But cabs are important! This past august, I bought a new desktop PC (I did not want to build it myself for various reasons). I took it home in an Uber. Trying to walk to the subway with that giant box would have been virtually impossible.
```
Manhattan's Congestion Relief Zone starts at 60th Street and heads south to include the Lincoln, Holland and Hugh L. Carey tunnels on the Hudson River side, and the Queensboro Bridge, Queens Midtown Tunnel, Williamsburg Bridge, Manhattan Bridge and Brooklyn Bridge on the East Side.
Drivers will be charged when they enter the Congestion Relief Zone using the Brooklyn, Manhattan, Queensboro or Williamsburg Bridges, or the Holland, Hugh L. Carey, Lincoln or Queens-Midtown tunnels.
Drivers coming from the Bronx or Upper Manhattan will be charged once they reach 60th Street.
```
Incorrect--if you take one of those bridges/tunnels below 60th street, then stay on FDR or West Side Highway to travel to a different part of NYC (i.e. you never enter the interior surface streets below 60th), then you don't pay the congestion fee.
"The Congestion Relief Zone includes local streets and avenues in Manhattan south of and including 60 Street, excluding the FDR Drive, West Side Highway/Route 9A, and the Hugh L. Carey Tunnel connections to West Street."
It’s only the densest transit zone in the US. Many international locales are denser and measurably better.
This issue highlights that people take for granted that things are permanent and people will accept anything.
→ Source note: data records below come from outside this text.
-- ==== Sys2Proof/Machine/Weir.lean ====
section
/-!
DEFINITION. Weir (R68 to R71, R75, R104, R114, R322 to R334): reading ring heads into fetch slots, parsing, refusing and
admitting chains, the rate and owed buckets, and the two service lists.
-/
namespace Sys2Proof.Machine

/-! ### Reading a ring head (R61, R62, R68, R70, R331) -/

/-- Entries of a ring. -/
def ringSize (r : Ring) : Nat := 2 ^ (r.sizeCode + 4)

/-- Distance from one ring position to another, modulo 2^32 (R67). -/
def ringDist (a b : BitVec 32) : Nat := (b - a).toNat

/-- Reads of a port carry Relaxed Ordering (R62). -/
def readsRo (s : State) (p : Port) : Bool := bitOf (rd s (pgPort p + 0x110)) 0 && (portOf s p).roEnable

/-- A slice runs: in bootstrap form only slice 0 does (R303). -/
def sliceRuns (s : State) (n : Nat) : Bool := (sliceOf s n).mode == .active && (n == 0 || !bootstrap s)

/-- Fetching and admission have stopped: a start waits, or a transition wipes (R472, R485). -/
def stopsFetching (s : State) : Bool :=
  s.starts.due.isSome || (match s.vault.lifeMark with | some m => m.phase == 1 | none => false)

/-- The pair fetches: it is running on a port whose link is up, in a slice that fetches, and no warm start waits (R65, R485). -/
def ringFetches (s : State) (n p : Nat) : Bool :=
  let r := ringOf s n p
  serving s && sliceRuns s n && !stopsFetching s && r.mode == .running && r.enable &&
    (match codePort r.portNow with | some x => portMoves s x | none => false)

/-- The completion ring has room for `k` more descriptors (R68). -/
def ringRoom (r : Ring) (k : Nat) : Bool := decide (ringDist r.cqHead r.sqHead + k ≤ ringSize r)

/-- Entries that the head spans, from its first descriptor (R70, R107). -/
def headSpan (d : Bytes) : Nat := if dIndex d = 0 then dLast d + 1 else 1

/-- The fetch slot holds the first descriptor of a chain whose further descriptors have not been read (R70, R331). -/
def restDue (f : FetchSlot) : Bool := !f.parsed && decide (f.descs.length < headSpan (f.descs.headD []))

/-- sq_tail covers `k` entries and the completion ring has room for them (R68, R70). -/
def covers (r : Ring) (k : Nat) : Bool := decide (k ≤ ringDist r.sqHead r.sqTail) && ringRoom r k

/-- A descriptor read may be made: the fetch slot is empty and a descriptor waits, or the rest of a chain may be read. -/
def mayFetch (s : State) (n p : Nat) : Bool :=
  let r := ringOf s n p
  ringFetches s n p &&
    (match r.fetch with
     | none => r.sqTail != r.sqHead && ringRoom r 1
     | some f => restDue f && covers r (headSpan (f.descs.headD [])))

/-- Host address of a ring's descriptor at `j` entries after sq_head. -/
def descAddr (r : Ring) (j : Nat) : Nat := r.sqBase.toNat + (r.sqHead.toNat + j) % ringSize r * 128

/-- A read of descriptors or data from host memory through a port, with the slice's PASID there (R61). -/
def readFrom (s : State) (n : Nat) (x : Port) (addr len : Nat) : State :=
  send s (.memRead x (pasidOn (sliceOf s n) x) addr len (readsRo s x))

/-- A read of a scatter list or of a buffer table, which never carries the attribute (R62, Table 2). -/
def readPlain (s : State) (n : Nat) (x : Port) (addr len : Nat) : State :=
  send s (.memRead x (pasidOn (sliceOf s n) x) addr len false)

/-- The read of `k` descriptors from the `j`-th of a ring on. -/
def readDescs (s : State) (n p j k : Nat) : State :=
  match codePort (ringOf s n p).portNow with
  | some x => (List.range k).foldl (fun s i => readFrom s n x (descAddr (ringOf s n p) (j + i)) 128) s
  | none => s

/-- The fetch slot of a pair takes descriptors. -/
def putFetch (s : State) (n p : Nat) (descs : List Bytes) : State :=
  let r := ringOf s n p
  setRing s n p { r with fetch := some { descs := descs.map (padTo 128), port := (codePort r.portNow).getD .a } }

/-- The head of a ring is read: its first descriptor, which stays in the slot, and the rest of a chain once sq_tail covers it and
the completion ring has room. `descs` is what the host answers to the reads that the slot still needs. -/
def descriptorFetch (n p : Nat) (descs : List Bytes) (s : State) : State :=
  if !mayFetch s n p then s
  else
    let r := ringOf s n p
    match r.fetch, descs with
    | none, d :: _ =>
      let k := headSpan (padTo 128 d)
      if !covers r k then putFetch (readDescs s n p 0 1) n p [d]
      else if descs.length < k then s
      else putFetch (readDescs s n p 0 k) n p (descs.take k)
    | some f, _ =>
      let m := headSpan (f.descs.headD []) - f.descs.length
      if descs.length < m then s else putFetch (readDescs s n p f.descs.length m) n p (f.descs ++ descs.take m)
    | none, [] => s

def execDescriptorFetch (slice pair : Nat) (descs : List (List Byte)) (s : State) : Answer :=
  endWith s (descriptorFetch slice pair descs s)

/-- A descriptor read ends with an error: the ring is in error and fetches nothing more (R75). -/
def readError (n p : Nat) (s : State) : State :=
  if !mayFetch s n p then s
  else
    let r := ringOf s n p
    let j := match r.fetch with | some f => f.descs.length | none => 0
    let s := readDescs s n p j 1
    let s := setRing s n p { r with mode := .error }
    let x := (codePort r.portNow).getD .a
    let s := capture s (pgSlc n) { cause := 0x0106, source := portNo x, addr := descAddr r j, slice := some n }
    let s := bump s (pgPort x + 0x108) 32 16 1
    raise (raise s (pgSlc n) 2) (pgPort x) 4

def execDescriptorReadError (slice pair : Nat) (s : State) : Answer := endWith s (readError slice pair s)

/-! ### Consuming (R69, R113) -/

/-- sq_head passes `k` descriptors, which owe their completions, and the fetch slot is empty. -/
def consume (s : State) (n p k : Nat) : State :=
  let r := ringOf s n p
  setRing s n p { r with sqHead := r.sqHead + BitVec.ofNat 32 k, debt := r.debt + k, fetch := none }

/-- The next admission sequence number. -/
def takeAdmit (s : State) : Nat × State :=
  (s.conf.admitCount, { s with conf := { s.conf with admitCount := s.conf.admitCount + 1 } })

/-- Bit of a slice in its window of the WEI pages, and the page. -/
def weiPage (s : State) (n : Nat) : Nat := pgWei (curDie s) (1 + n / 16)

/-- The last decision left no head of the slice waiting (R334). -/
def noWait (sl : Slice) : Slice :=
  { sl with waitRings := 0, waitCtx := false, waitCells := false, waitReserve := false, waitRate := false, claim := none }

/-- A pair's head is gone: it claims nothing and holds nothing back any more. -/
def headGone (s : State) (n p : Nat) : State :=
  let sl := sliceOf s n
  if sl.claim = some p ∨ sl.waitRings.testBit p = true then setSlice s n (noWait sl) else s

/-- A chain is consumed with a failure: it takes no context and no cells, and commits with its status (R33, R69). -/
def refuse (s : State) (n p : Nat) (descs : List Bytes) (st : Status) : State :=
  let s := consume s n p descs.length
  let s := setSlice s n (noWait (sliceOf s n))
  let (a, s) := takeAdmit s
  let s := { s with conf := { s.conf with refused := s.conf.refused ++
    [{ sliceNo := n, pair := p, descs := descs, status := st, admNt := s.nt.ns, admitSeq := a, admAcked := !duplex s }] } }
  let s := if duplex s then mirrorSend s (.admitRefused a) else s
  let s := if st = stQuotaNever then raise (bump s (pgWei (curDie s) 0 + 0x100) 32 32 1) (weiPage s n) (1 + n % 16) else s
  settle s

/-! ### Service lists (R332) -/

/-- A slice is owed while its owed bucket holds at least 1 WU (R330). -/
def isOwed (sl : Slice) : Bool := decide (2 ^ 20 ≤ sl.owedLevel)

/-- A pair's parsed head, in a pair that fetches. -/
def parsedHead (s : State) (n p : Nat) : Option FetchSlot :=
  match (ringOf s n p).fetch with
  | some f => if f.parsed && ringFetches s n p then some f else none
  | none => none
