/-- A rule set permits a core's access. -/
def ruleAllows (set : List Word) (a : Nat) (write : Bool) : Bool :=
  let i := decidingRule set a
  decide (i < 16) && bitOf (set.getD i 0) (if write then 2 else 1)

/-- The core that makes an access of the active die, if a core does: the even-numbered ones use port 2, the odd-numbered ones
port 3 (Table 2). -/
def accessCore (x : SramAccess) : Option Nat := x.core.filter (fun c => x.port == 2 + c % 2)

/-- An access is made: the access of a core passes its active rule set, others are not checked (R403). -/
def coreMay (s : State) (d : Die) (x : SramAccess) : Bool :=
  match x.core with
  | none => true
  | some c => decide (curDie s = d) && x.port == 2 + c % 2 &&
      ruleAllows (if (rulesOf s c).active = 0 then (rulesOf s c).set0 else (rulesOf s c).set1) x.addr x.store.isSome

/-- Data of a load with what the core's own write buffer holds at its address, the newest store last (R397). -/
def forwarded (l : List Buffered) (a : Nat) (b : Bytes) : Bytes :=
  ((List.range b.length).zip b).map (fun e =>
    l.foldl (fun v x => if x.addr ≤ a + e.1 ∧ a + e.1 < x.addr + x.data.length then x.data.getD (a + e.1 - x.addr) v else v) e.2)

/-- A load of a core receives its data. -/
def coreLoaded (s : State) (d : Die) (x : SramAccess) (b : Bytes) : State :=
  match x.core with
  | some c => if curDie s = d then setCore s c { coreOf s c with loaded := forwarded (coreOf s c).buffer x.addr b } else s
  | none => s

/-- A bank has had no free cycle for 1 µs. -/
def patrolForced (d : Die) (bank : Nat) (l : List SramAccess) (s : State) : State :=
  if !(dieOf s d).inService then s
  else
    let waits := fun x => x.port == 1 && (banksOf x).contains bank
    let s := bump s (pgMem d 0 + 0x180) 32 32 1
    let (a, s) := oneCycle s d (l.filter (fun x => !waits x && coreMay s d x))
    let (b, s) := serveCycles l.length s d (l.filter waits)
    (a ++ b).foldl (fun s e => coreLoaded s d e.1 e.2) s

def execSramPatrolForced (die : Die) (bank : Nat) (accesses : List SramAccess) (s : State) : Answer :=
  endWith s (patrolForced die bank accesses s)

/-- The core that runs a step. -/
def coreRunning (s : State) (k : Nat) : Option Nat :=
  match stepOf s k with
  | some t => (match t.phase with | .executing c => if t.seq.isNone then some c else none | _ => none)
  | none => none
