/-! ### The mirror link and the arbiter -/

/-- The records of the mirror link (R31, R33, R426 to R428), its halves (R427, R431) and the catch-up (R443). -/
def Obligations.MirrorRecords : Prop :=
  ∀ (s : State) (d : Die) (n q ring idx h : Nat) (lost : List Nat) (r : MirrorRec) (b : List Byte) (y : Mark) (t : Step) (res : Result) (k m j : Nat) (holder other : Bool),
    let next := duplex s = true ∧ s.sw.gap = none ∧ mirrorNext s = some r ∧ r.arrived = true
    let gone := fun u : State => u.sw = { s.sw with recs := s.sw.recs.filter (fun x => x.seq != r.seq) }
    let done := fun u : State => u.sw = { s.sw with recs := s.sw.recs.map (fun x => if x.seq = r.seq then { x with applied := true } else x) }
    (next → standbyDie s = some d →
      (isAdmit r.body = true → Gives .admitRecordApply s [.switch] done) ∧
      (isAdmit r.body = false → Gives .admitRecordApply s [] (fun _ => True)) ∧
      (r.body = .frame m → mget s.kst.marks m = some y → Gives .frameRecordApply s [.switch, .stores] (fun u => gone u ∧
        mramOf u (otherDie d) = (mramOf s (otherDie d)).canon ∧ sameStore (putMark y (mramOf s d)) (mramOf u d))) ∧
      (isFrame r.body = false → Gives .frameRecordApply s [] (fun _ => True)) ∧
      (r.body = .commitOwn q → Gives .commitRecordApply s [.switch, .dies] (fun u => done u ∧
        (dieOf u d).applied = max (dieOf s d).applied q ∧ dieOf u (otherDie d) = dieOf s (otherDie d))) ∧
      (r.body = .commit k → stepOf s k = some t → t.mark = none → t.result = some res → res.effects = [] → t.seq = some q →
        Gives .commitRecordApply s [.switch, .dies, .confluence, .cores, .gauge, .regs, .ports, .out, .stores, .engines, .sram, .slices, .keyStore,
            .ceremonies, .sems] (fun u =>
          u.sw.recs.any (fun x => x.seq == r.seq && x.applied) = true ∧ (dieOf u d).applied = max (dieOf s d).applied q ∧
          (stepOf u k).map (fun v => (v.phase, v.final, v.seq)) = some (.committed, res.status, some q) ∧
          (j ≠ k → (stepOf u j).map isCommitted = (stepOf s j).map isCommitted) ∧ u.gauge.epochCommits = s.gauge.epochCommits + 1)) ∧
      (isCommit r.body = false → Gives .commitRecordApply s [] (fun _ => True)) ∧
      (r.body = .delivered ring idx q → Gives .deliveredRecordApply s [.switch, .rings] (fun u => gone u ∧ RingsBut (ring / 8) (ring % 8) s u ∧
        ringOf u (ring / 8) (ring % 8) =
          { ringOf s (ring / 8) (ring % 8) with uncovered := (ringOf s (ring / 8) (ring % 8)).uncovered.filter (fun o => decide (q < o.seq)) })) ∧
      (isDelivered r.body = false → Gives .deliveredRecordApply s [] (fun _ => True)) ∧
      (r.body = .journal b → Gives .journalRecordApply s [.switch, .stores] (fun u => gone u ∧
        mget (mramOf u d).journal (leAt b 24 8 % 8388608) = some b))) ∧
    (mirrorRec s n = some r → r.arrived = false → r.applied = false → halfUp s r.half = false → halfUp s (1 - r.half) = true →
      Gives (.mirrorResend n) s [.switch, .time] (fun u => u.nt.ns = max s.nt.ns (r.sentNt + 2000) ∧
        mirrorRec u n = some { r with half := 1 - r.half, sentNt := u.nt.ns, arrived := true } ∧ mirrorNext u ≠ none)) ∧
    (mirrorRec s n = some r → r.applied = true → isAdmit r.body = true → GivesThen (.admitAckReceived n) s settle [.switch, .confluence] gone) ∧
    (mirrorRec s n = some r → r.applied = true → r.body = .commitOwn q → GivesThen (.commitAckReceived n) s settle [.switch] gone) ∧
    (h < 2 → halfUp s h = true → halfUp s (1 - h) = true →
      Gives (.mirrorHalfDown h lost) s [.switch, .regs, .ports, .out, .gauge, .dies, .confluence] (fun u =>
        halfUp u h = false ∧ halfUp u (1 - h) = true ∧ bitOf (rd u (pgSwo + oIrqStat)) 2 = true ∧
        ((mirrorRec s n).isSome = true → (mirrorRec u n).isSome = true))) ∧
    (h < 2 → halfUp s h = true → halfUp s (1 - h) = false → activeDie s = some d → s.sw.gap = none → s.conf.steps = [] → s.conf.refused = [] → s.kst.marks = [] →
      Gives (.mirrorHalfDown h lost) s [.switch, .regs, .ports, .out, .gauge, .dies, .confluence, .rings, .random] (fun u =>
        activeDie u = some d ∧ duplex u = false ∧ u.sw.recs = [] ∧ (dieOf u (otherDie d)).inService = false)) ∧
    (activeDie s = some d → joiningDie s = some (otherDie d) → (dieOf s (otherDie d)).inService = true → mirrorNext s = some r → r.arrived = true → r.body = .catchup q →
      Gives .catchupRecordApply s [.switch, .stores, .dies, .regs, .ports, .out, .confluence] (fun u =>
        standbyDie u = some (otherDie d) ∧ (dieOf u (otherDie d)).applied = (dieOf s d).applied ∧ u.sw.rejoins = s.sw.rejoins + 1 ∧
        sameStore (copyStore (mramOf s d) (mramOf s (otherDie d))) (mramOf u (otherDie d)) ∧ mramOf u d = (mramOf s d).canon)) ∧
    (activeDie s = some d → joiningDie s = some (otherDie d) → s.sw.gap = none → catchupSent s = false →
      (s.sw.creditWithdrawn = false → Gives (.mirrorCreditRequest true other) s [.switch] (fun u => catchupSent u = true ∧ u.sw.creditWithdrawn = other)) ∧
      (s.sw.creditWithdrawn = false → Gives (.mirrorCreditRequest false other) s [] (fun _ => True)) ∧
      (s.sw.creditWithdrawn = true → Gives (.mirrorCreditRequest holder other) s [.switch] (fun u => catchupSent u = false ∧ u.sw.creditWithdrawn = !other)))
This is great for me — I’ll happily pay the toll to move faster when I’m in the city. But my guess is my customers will start melting away faster and I’ll be spending quality time in Jersey. That was happening even before COVID and I think will accelerate.
They would have been smarter to hold out for a few years and add a surcharge to the road mileage tax that’s coming.